-- ==== Sys2Proof/Machine/State.lean ====
section
/-! DEFINITION. State.lean: the state of the D32 block as plain data, its faults and refusals, and the state right after
power-up. Numbers that the manual treats as words are naturals below their width; octet strings are lists of bytes. -/

namespace Sys2Proof.Machine

/-! ## Values, frames and what the device sends -/

/-- The value of one object subindex (R10): a number (B, U8 to U64; S32 and F32 as their 32-bit patterns, S64 as its
64-bit pattern) or an octet string (TEXT, BLOB). -/
inductive Val
  | num (n : Nat)
  | bytes (b : Bytes)
  deriving DecidableEq, Repr

/-- A peer frame (R455): the header fields and its payload, RECORD included in `record`. -/
structure PeerFrame where
  type : Byte
  flags : Byte
  srcOrd : Nat
  destOrd : Nat
  hops : Nat
  channel : Nat
  seq : Nat
  ackSeq : Nat
  ringId : Nat
  creditField : Nat
  record : Bytes
  payload : Bytes
  /-- The CRC-32 with which it was sent. -/
  crc : BitVec 32 := 0
  /-- The input port whose buffer the frame holds until it leaves (R458); none for an own frame. -/
  via : Option PeerPort := none
  /-- The buffer that its acknowledgement releases (R226): EIC, stream, serial number, receiver; for the last frame of a stream's
  block buffer. -/
  frees : Option (Nat × Nat × Nat × Nat) := none
  deriving DecidableEq, Repr

/-- What the block sends to the outside or to its scheduler, in the order in which it is sent. -/
inductive Out
  /-- A frame out of a Kangeiz port (R392). -/
  | ring (port : RingPort) (f : Frame)
  /-- A frame out of a peer port (R455). -/
  | peer (port : PeerPort) (f : PeerFrame)
  /-- A 2 ms probe pulse of a SHUT port (R389, R450). -/
  | pulse (port : EyePort)
  /-- The completion token of a FENCE with SIGNAL (R160): engine, task, token value. -/
  | token (engine : EngineId) (task value : Nat)
  /-- The failed lane of a port, signalled to the far end in the alignment markers (R388, R449). -/
  | laneFailed (port : EyePort) (lane : Nat)
  deriving DecidableEq, Repr

/-- One event record of R407 less NUMBER's bit 31, which the queue gives. -/
structure EventRec where
  code : Nat
  unit : Nat
  number : Nat
  stamp : Nat
  data : Bytes
  /-- The model's clock when it was queued. -/
  queuedAt : Nat
  deriving DecidableEq, Repr

/-- One event queue of R407: its records, how many it has numbered, the NUMBER last queued (0 none), and the records lost since
its space last ran out, with the number of the first. -/
structure EventQueue where
  recs : List EventRec
  next : Nat
  last : Nat
  dropped : Nat
  firstLost : Nat
  deriving DecidableEq, Repr

/-- The two event queues of R407, that of SYS and LNK's own. -/
structure Events where
  sys : EventQueue
  lnk : EventQueue
  deriving DecidableEq, Repr

/-! ## Node -/

/-- The node states (R19, R428). -/
inductive NodeState
  | sealed
  | configuring
  | serving
  | quiesced
  | inspect
  | safe
  deriving DecidableEq, Repr

/-- The state code of R428. -/
def NodeState.code : NodeState → Nat
  | .sealed => 0
  | .configuring => 1
  | .serving => 2
  | .quiesced => 3
  | .inspect => 4
  | .safe => 5

/-! ## The Kangeiz ring -/

/-- A confirmed frame that waits for its acknowledgement (R399). -/
structure TxFrame where
  frame : Frame
  sentAt : Nat
  resends : Nat
  deriving DecidableEq, Repr

/-- A segmented write in progress (R402). -/
structure XferIn where
  index : Nat
  sub : Nat
  total : Nat
  data : Bytes
  since : Nat
  deriving DecidableEq, Repr

/-- A buffer whose frames to the control node wait for their acknowledgements (R226, R411): the request, the buffer in its stream,
its receiver, and the segments of the output that carry it. -/
structure OutBuf where
  requestId : Nat
  eic : Nat
  stream : Nat
  buf : Nat
  receiver : Nat
  first : Nat
  last : Nat
  deriving DecidableEq, Repr

/-- The first bit of an unwrapped PROBE as timestamped (R409): its number, its arrival, and its arrival less its CORRECTION,
in parts of a tick (`finePerTick`). -/
structure ProbeSeen where
  id : Nat
  came : Int
  at_ : Int
  deriving DecidableEq, Repr

/-- A waiting frame of a receive map (R406). -/
structure CyclicWait where
  map : Nat
  stamp : Nat
  payload : Bytes
  deriving DecidableEq, Repr

/-- One optical port with eye-safety logic (R389, R450). `lit`: light is being received. -/
structure Eye where
  txOn : Bool
  lit : Bool
  shutAt : Nat
  lastPulse : Nat
  deriving DecidableEq, Repr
^^^^^^^^^^^^^^^^
■ Aim of the task ■
Write down again the exact lines running from the beginning of the data to the line containing "channel : Nat", with both ends included.

■ Completed task ■
-- ==== Sys2Proof/Machine/State.lean ====
section
/-! DEFINITION. State.lean: the state of the D32 block as plain data, its faults and refusals, and the state right after
power-up. Numbers that the manual treats as words are naturals below their width; octet strings are lists of bytes. -/

namespace Sys2Proof.Machine

/-! ## Values, frames and what the device sends -/

/-- The value of one object subindex (R10): a number (B, U8 to U64; S32 and F32 as their 32-bit patterns, S64 as its
64-bit pattern) or an octet string (TEXT, BLOB). -/
inductive Val
  | num (n : Nat)
  | bytes (b : Bytes)
  deriving DecidableEq, Repr

/-- A peer frame (R455): the header fields and its payload, RECORD included in `record`. -/
structure PeerFrame where
  type : Byte
  flags : Byte
  srcOrd : Nat
  destOrd : Nat
  hops : Nat
  channel : Nat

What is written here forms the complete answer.